▶ [Exercise details]
Using the records below, repeat exactly the lines from the one holding "let len := dlane p 2 % 2 ^ 7" through the one holding "delta) (fun v =>", both ends included, and no others.

Saved entries
Segment Open
-- ==== Sys2Proof/Machine/Maps.lean ====
section
/-! DEFINITION. Sorted lists of keyed values: the one form in which the state holds sparse data. -/

namespace Sys2Proof.Machine

/-- A sparse map: keys strictly rising. -/
abbrev FMap (α : Type) := List (Nat × α)

variable {α : Type}

/-- The value at a key. -/
def FMap.find? : FMap α → Nat → Option α
  | [], _ => none
  | (j, x) :: m, k => if k = j then some x else FMap.find? m k

/-- The value at a key, or a default. -/
def FMap.getD (m : FMap α) (k : Nat) (d : α) : α := (FMap.find? m k).getD d

/-- The map with a value at a key. -/
def FMap.put : FMap α → Nat → α → FMap α
  | [], k, v => [(k, v)]
  | (j, x) :: m, k, v =>
    if k < j then (k, v) :: (j, x) :: m
    else if k = j then (k, v) :: m
    else (j, x) :: FMap.put m k v

/-- The map without a key. -/
def FMap.del : FMap α → Nat → FMap α
  | [], _ => []
  | (j, x) :: m, k => if k = j then FMap.del m k else (j, x) :: FMap.del m k

/-- The map with a value at a key, which is not listed when it equals the default. -/
def FMap.set [DecidableEq α] (m : FMap α) (d : α) (k : Nat) (v : α) : FMap α :=
  if v = d then FMap.del m k else FMap.put m k v

/-- The map with one value changed, when the key is listed. -/
def FMap.modify (m : FMap α) (k : Nat) (f : α → α) : FMap α :=
  match FMap.find? m k with
  | some x => FMap.put m k (f x)
  | none => m

/-- Every value changed. -/
def FMap.mapVal (m : FMap α) (f : Nat → α → α) : FMap α := m.map (fun e => (e.1, f e.1 e.2))

/-- The keys of a map. -/
def FMap.keys (m : FMap α) : List Nat := m.map Prod.fst

/-- Keys strictly rising. -/
def FMap.sorted : FMap α → Bool
  | [] => true
  | [_] => true
  | (j, _) :: (k, y) :: m => decide (j < k) && FMap.sorted ((k, y) :: m)

/-- No listed value equals the default. -/
def FMap.noDefault [DecidableEq α] (d : α) (m : FMap α) : Bool := m.all (fun e => decide (e.2 ≠ d))

end Sys2Proof.Machine
end

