-- ==== Sys2Proof/Machine/ElemMem.lean ====
section
/-! DEFINITION. Memory-port operations and local memory (R242 to R248): what their issue does. What the
port does with a request afterwards stands in Port.lean. -/

namespace Sys2Proof.Machine

/-- Punctuation that passes to a destination with a latency; to a register it ends (R183). -/
def View.passTo (v : View) (lat : Nat) (d : Dst) (t : Token) : List Eff :=
  if d.isChan then [v.result lat d 0xFFFF#16 t] else []

/-- The rule of R183 for an operation whose effects are no plain results: `f` gets the operands as read, the
mask, the ERR and header of R182 and the consumed tokens; `punct` what punctuation does. -/
def View.runEff (v : View) (punct : Token → List Eff) (srcs : List Opnd) (m : LMask)
    (f : List Src → BitVec 16 → Bool → BitVec 24 × BitVec 24 → List Token → List Eff) : List Eff :=
  if srcs.any v.starved then v.starve
  else
    let rs := srcs.map v.read
    let toks := consumedToks rs
    let ts := toks.map Prod.snd
    let mk := v.mask m
    if ts.all (fun t => t.kind.isData) then
      v.consume toks ++ f rs mk.val (mk.err || rs.any Src.err) (v.headerOf ts) ts
    else
      match ts with
      | t :: rest =>
        if !t.kind.isData && rest.all t.samePunct then
          v.consume toks ++ punct (t.joined ts)
        else [v.raise 0x90 ts]
      | [] => [v.raise 0x90 ts]

/-- The payload of an operand of a list. -/
def pay (rs : List Src) (k : Nat) : Payload := (rs.map Src.val).getD k 0#512

/-- The position word of the slot (R184). -/
def View.pos (v : View) : DWord :=
  posWord v.reg.place.die (v.reg.dieBench v.f.bench) v.f.elem v.f.phase v.f.slot (opByte v.op)

/-- The tag a cause of the slot reports: the earliest of the data tokens, or CTAG (R184). -/
def View.trapTag (v : View) (toks : List Token) : BitVec 24 :=
  earliest v.ctx.ctag ((toks.filter (fun t => t.kind.isData)).map Token.tag)

/-! ### Requests and ranges (R212, R242) -/

/-- A request payload is malformed: a reserved bit is set or LEN exceeds 64 (R242); `bm` when BMASK counts. -/
def reqMalformed (bm : Bool) (p : Payload) : Bool :=
  decide (64 < dlane p 2 % 2 ^ 7) || dlane p 2 / 2 ^ 8 != 0 || (!bm && (dlane p 4 != 0 || dlane p 5 != 0))
    || (upTo 10).any (fun i => dlane p (6 + i) != 0)

/-- ADDR of a request. -/
def reqAddr (p : Payload) : Nat := dlane p 0 + dlane p 1 * 2 ^ 32

/-- The live range entries of a port: none when MEN is 0 (R36). -/
def BenchPlane.live (p : BenchPlane) : List Range := if p.men then p.ranges else []

/-- The range entry that holds every byte of an access (R212 step 1). -/
def rangeOf (plane : BenchPlane) (a n : Nat) : Option Range :=
  plane.live.find? (fun r => decide (r.base ≤ a ∧ a + n ≤ r.base + r.len))

/-- An access of a lane that has passed steps 1 and 2. -/
def accessAt (plane : BenchPlane) (a n lane : Nat) : Access :=
  let hit (r : Range) : Bool := decide (r.base ≤ a ∧ a + n ≤ r.base + r.len)
  ⟨a, n, lane, (plane.live.findIdx? hit).getD 0, (rangeOf plane a n).any Range.ver⟩

/-- PERM allows a kind of access: 0 read, 1 write, 2 atomic (R42, R212). -/
def permOk (perm kind : Nat) : Bool :=
  match kind with
  | 0 => bit perm 0
  | 1 => bit perm 1
  | _ => bit perm 2

/-- Steps 1 and 2 of R212: none when both pass, else the cause and TRAPINFO2. `named`: an MLD that names a round. -/
def portCheck (plane : BenchPlane) (stream kind : Nat) (named : Bool) (a n : Nat) : Option (Nat × Nat) :=
  match rangeOf plane a n with
  | none => some (0x44, stream)
  | some r =>
    if !permOk r.perm kind then some (0x45, kind)
    else if named && !r.ver then some (0x45, 2 ^ 9)
    else none

/-- The record of a fabric access (R234). -/
def View.portRaise (v : View) (toks : List Token) (cause addr info2 : Nat) : Eff :=
  .raise (roundCause cause (v.trapTag toks) (BitVec.ofNat 64 addr) v.pos (BitVec.ofNat 64 info2) 0#64)

/-- A request as it enters a queue. -/
def View.mkReq (v : View) (stream : Nat) (kind : ReqKind) (rt : BitVec 24 × BitVec 24) (err : Bool)
    (toks : List Token) : Request :=
  { stream := stream, kind := kind, round := rt.1, tag := rt.2, err := err, len := 0, pad := none, accs := [],
    lanes := 0xFFFF#16, bmask := 0#64, data := 0#512, state := .waiting, due := 0, seq := 0, pos := v.pos,
    ttag := v.trapTag toks, badIdx := [] }

/-- A request of MLD, MST or MSTM: no access when LEN is 0 or PAD is 1 (R243), else the checks of R212. -/
def View.plainReq (v : View) (r : Request) (kind : Nat) (named bm : Bool) (p : Payload) (toks : List Token) :
    List Eff :=
  if reqMalformed bm p then [v.raise 0x93 toks]
  else
    let len := dlane p 2 % 2 ^ 7
    let pad := bit (dlane p 2) 7
    let r := { r with len := len, pad := if pad then some (lane p 3) else none }
    if len = 0 ∨ pad = true then [.request { r with state := .translated }]
    else
      match portCheck v.bench.plane r.stream kind named (reqAddr p) len with
      | some (c, i2) => [v.portRaise toks c (reqAddr p) i2]
      | none => [.request { r with accs := [accessAt v.bench.plane (reqAddr p) len 0] }]

def execMld (st : Fin 16) (a : Opnd) (delta : Option (Fin 8)) (s : State) : Answer :=
  .next (s.elemOp (.mld st a delta) (fun v =>
    v.runEff (fun _ => []) [a] 0 (fun rs _ err rt ts =>
      let named := delta.map (fun k => rt.1 - BitVec.ofNat 24 k.val)
      v.plainReq (v.mkReq st.val (.load named) rt err ts) 0 named.isSome false (pay rs 0) ts)))

/-- MST and MSTM: the data, the lanes and the bytes selected. -/
def View.storeReq (v : View) (st : Nat) (bm : Bool) (a b : Opnd) (m : LMask) : List Eff :=
  v.runEff (fun _ => []) [a, b] m (fun rs mk err rt ts =>
    let p := pay rs 0
    let mask : BitVec 64 := if bm then BitVec.ofNat 64 (dlane p 4 + dlane p 5 * 2 ^ 32) else BitVec.allOnes 64
    v.plainReq { v.mkReq st .store rt err ts with lanes := mk, bmask := mask, data := pay rs 1 } 1 false bm p ts
      ++ sinkEffs ts)

def execMst (st : Fin 16) (a b : Opnd) (m : LMask) (s : State) : Answer :=
  .next (s.elemOp (.mst st a b m) (fun v => v.storeReq st.val false a b m))

def execMstm (st : Fin 16) (a b : Opnd) (m : LMask) (s : State) : Answer :=
  .next (s.elemOp (.mstm st a b m) (fun v => v.storeReq st.val true a b m))

/-! ### Gather, scatter, probe and ordering (R245 to R247) -/

/-- Bytes of an element size. -/
def ESize.bytes : ESize → Nat
  | .b => 1
  | .h => 2
  | .w => 4

/-- The address of an index (R246). -/
def indexAddr (base : Nat) (z : ESize) (sgn : Bool) (idx : Word) : Nat :=
  wrapInt 64 (base + (if sgn then idx.toInt else (idx.toNat : Int)) * (ESize.bytes z : Nat))

/-- What a lane of a gather, scatter or probe comes to: an access, nothing, or a cause. -/
inductive LaneAcc where
  | go (a : Access)
  | skip
  | fail (cause addr info2 : Nat)
  deriving DecidableEq, Repr

/-- A selected lane (R246): a bad index fails step 1 or 2 of R212. -/
def laneAcc (plane : BenchPlane) (stream kind base : Nat) (z : ESize) (sgn : Bool) (bad : BadMode) (idx : Word)
    (i : Nat) : LaneAcc × Bool :=
  let a := indexAddr base z sgn idx
  match portCheck plane stream kind false a (ESize.bytes z) with
  | none => (.go (accessAt plane a (ESize.bytes z) i), false)
  | some (c, i2) =>
    match bad with
    | .trap => (.fail c a i2, true)
    | .skip => (.skip, true)
    | .zero =>
      match portCheck plane stream kind false base (ESize.bytes z) with
      | none => (.go (accessAt plane base (ESize.bytes z) i), true)
      | some _ => (.skip, true)

/-- The accesses of an index token in ascending lane order, with the bad indices met. -/
def View.indexReq (v : View) (r : Request) (kind : Nat) (z : ESize) (sgn : Bool) (bad : BadMode) (desc idx : Payload)
    (mk : BitVec 16) (toks : List Token) : List Eff :=
  let ls := ((upTo 16).filter (bit mk.toNat)).map (fun i =>
    (laneAcc v.bench.plane r.stream kind (reqAddr desc) z sgn bad (lane idx i) i, i))
  match ls.findSome? (fun l => match l.1.1 with | .fail c a i2 => some (c, a, i2) | _ => none) with
  | some (c, a, i2) => [v.portRaise toks c a i2]
  | none =>
    let accs := ls.filterMap (fun l => match l.1.1 with | .go a => some a | _ => none)
    let bads := (ls.filter (fun l => l.1.2)).map (fun l => (l.2, lane idx l.2))
    [.request { r with
      accs := accs, badIdx := bads, lanes := mk, state := if accs.isEmpty then .translated else .waiting }]

def execMgath (st : Fin 16) (z : ESize) (bad : BadMode) (sgn : Bool) (a b : Opnd) (m : LMask) (s : State) : Answer :=
  .next (s.elemOp (.mgath st z bad sgn a b m) (fun v =>
    v.runEff (fun _ => []) [a, b] m (fun rs mk err rt ts =>
      v.indexReq (v.mkReq st.val .gather rt err ts) 0 z sgn bad (pay rs 1) (pay rs 0) mk ts)))

def execMscat (st : Fin 16) (z : ESize) (bad : BadMode) (sgn : Bool) (d a b : Opnd) (m : LMask) (s : State) :
    Answer :=
  .next (s.elemOp (.mscat st z bad sgn d a b m) (fun v =>
    v.runEff (fun _ => []) [a, b, d] m (fun rs mk err rt ts =>
      v.indexReq { v.mkReq st.val .scatter rt err ts with data := pay rs 1 } 1 z sgn bad (pay rs 2) (pay rs 0) mk ts
        ++ sinkEffs ts)))

/-- The stream number under which the port's list holds a MORD, and the one for a probe. -/
def mordStream : Nat := 16
def probeStream : Nat := 17

/-- Punctuation of MPROBE and MORD goes to the output channel behind the tokens still to come from them. -/
def View.passBehind (v : View) (stream : Nat) (d : Option Dst) (t : Token) : List Eff :=
  match d with
  | some (.chan n) =>
    [.request { v.mkReq stream (.pass (.chan n) t) (t.round, t.tag) t.err [] with state := .translated }]
  | _ => []

def execMprobe (z : ESize) (sgn : Bool) (d a b : Opnd) (m : LMask) (s : State) : Answer :=
  .next (s.elemOp (.mprobe z sgn d a b m) (fun v =>
    v.runEff (v.passBehind probeStream (some (opndDst d))) [a, b] m (fun rs mk err rt ts =>
      v.indexReq (v.mkReq probeStream (.probe (opndDst d)) rt err ts) 0 z sgn .skip (pay rs 1) (pay rs 0) mk ts)))

def execMord (c : Scope) (emit : Option Opnd) (wait : Option Opnd) (s : State) : Answer :=
  .next (s.elemOp (.mord c emit wait) (fun v =>
    v.runEff (v.passBehind mordStream (emit.map opndDst)) wait.toList 0 (fun _ _ err rt ts =>
      [.request { v.mkReq mordStream (.mord c (emit.map opndDst)) rt err ts with state := .translated }])))

/-! ### Local memory (R248) -/

/-- Bytes of local memory that the image declares. -/
def View.localSize (v : View) : Nat := (v.rec_.nlb + 1) * 8192

/-- A local address: a byte address, an offset in words and a byte, modulo the declared size (R248). -/
def View.lmAddr (v : View) (a : Word) (off : BitVec 10) (j : Nat) : Nat :=
  (((a.toNat : Int) + 4 * off.toInt + j) % (v.localSize : Int)).toNat

/-- The word at a local address. -/
def View.lmWord (v : View) (a : Word) (off : BitVec 10) (j : Nat) : Word :=
  BitVec.ofNat 32 (leNat ((upTo 4).map (fun k => v.el.local_.getD (v.lmAddr a off (j + k)) 0#8)))

/-- The 8-byte units of local memory with an uncorrectable error, or in a lost bank, among those of some words. -/
def View.lmErrs (v : View) (off : BitVec 10) (ws : List (Word × Nat)) : List Nat :=
  ((ws.flatMap (fun w => (upTo 4).map (fun k => v.lmAddr w.1 off (w.2 + k) / 8))).filter
    (fun u => v.el.localErr.contains u || v.lostLocal.contains (u / 1024))).eraseDups

def execLld (g : Bool) (off : BitVec 10) (d a : Opnd) (m : LMask) (s : State) : Answer :=
  .next (s.elemOp (.lld g off d a m) (fun v =>
    v.runEff (v.passTo (if g then 3 else 2) (opndDst d)) [a] m (fun rs mk err rt ts =>
      let p := pay rs 0
      let at_ (i : Nat) : Word × Nat := if g then (lane p i, 0) else (lane p 0, 4 * i)
      let errs := v.lmErrs off (((upTo 16).filter (bit mk.toNat)).map at_)
      let e := err || !errs.isEmpty
      v.result (if g then 3 else 2) (opndDst d) mk
          ⟨.data, e, rt.1, rt.2, 0#8, (laneMap mk (fun i => (v.lmWord (at_ i).1 off (at_ i).2, 0#8))).1⟩
        :: (if errs.isEmpty then [] else [.elog rt.1 rt.2 16 (errs.headD 0)])
        ++ (if (opndDst d).isChan then [] else sinkEffs ts))))

/-- LST and LSTM: the words written, unless an operand carries ERR (R355). -/
def View.localStore (v : View) (a b : Opnd) (m : LMask) (off : BitVec 10) (at_ : Payload → Nat → Word × Nat) :
    List Eff :=
  v.runEff (fun _ => []) [a, b] m (fun rs mk err _ ts =>
    (if err then []
      else [.localWrite (((upTo 16).filter (bit mk.toNat)).flatMap (fun i =>
        (upTo 4).map (fun k =>
          (v.lmAddr (at_ (pay rs 0) i).1 off ((at_ (pay rs 0) i).2 + k), byteOf (lane (pay rs 1) i).toNat k))))])
      ++ sinkEffs ts)

def execLst (off : BitVec 10) (a b : Opnd) (m : LMask) (s : State) : Answer :=
  .next (s.elemOp (.lst off a b m) (fun v => v.localStore a b m off (fun p i => (lane p 0, 4 * i))))

def execLstm (off : BitVec 10) (a b : Opnd) (m : LMask) (s : State) : Answer :=
  .next (s.elemOp (.lstm off a b m) (fun v => v.localStore a b m off (fun p i => (lane p i, 0))))

end Sys2Proof.Machine
end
Segment Closed
▶ [Answer to this task]
    let len := dlane p 2 % 2 ^ 7
    let pad := bit (dlane p 2) 7
    let r := { r with len := len, pad := if pad then some (lane p 3) else none }
    if len = 0 ∨ pad = true then [.request { r with state := .translated }]
    else
      match portCheck v.bench.plane r.stream kind named (reqAddr p) len with
      | some (c, i2) => [v.portRaise toks c (reqAddr p) i2]
      | none => [.request { r with accs := [accessAt v.bench.plane (reqAddr p) len 0] }]

def execMld (st : Fin 16) (a : Opnd) (delta : Option (Fin 8)) (s : State) : Answer :=
  .next (s.elemOp (.mld st a delta) (fun v =>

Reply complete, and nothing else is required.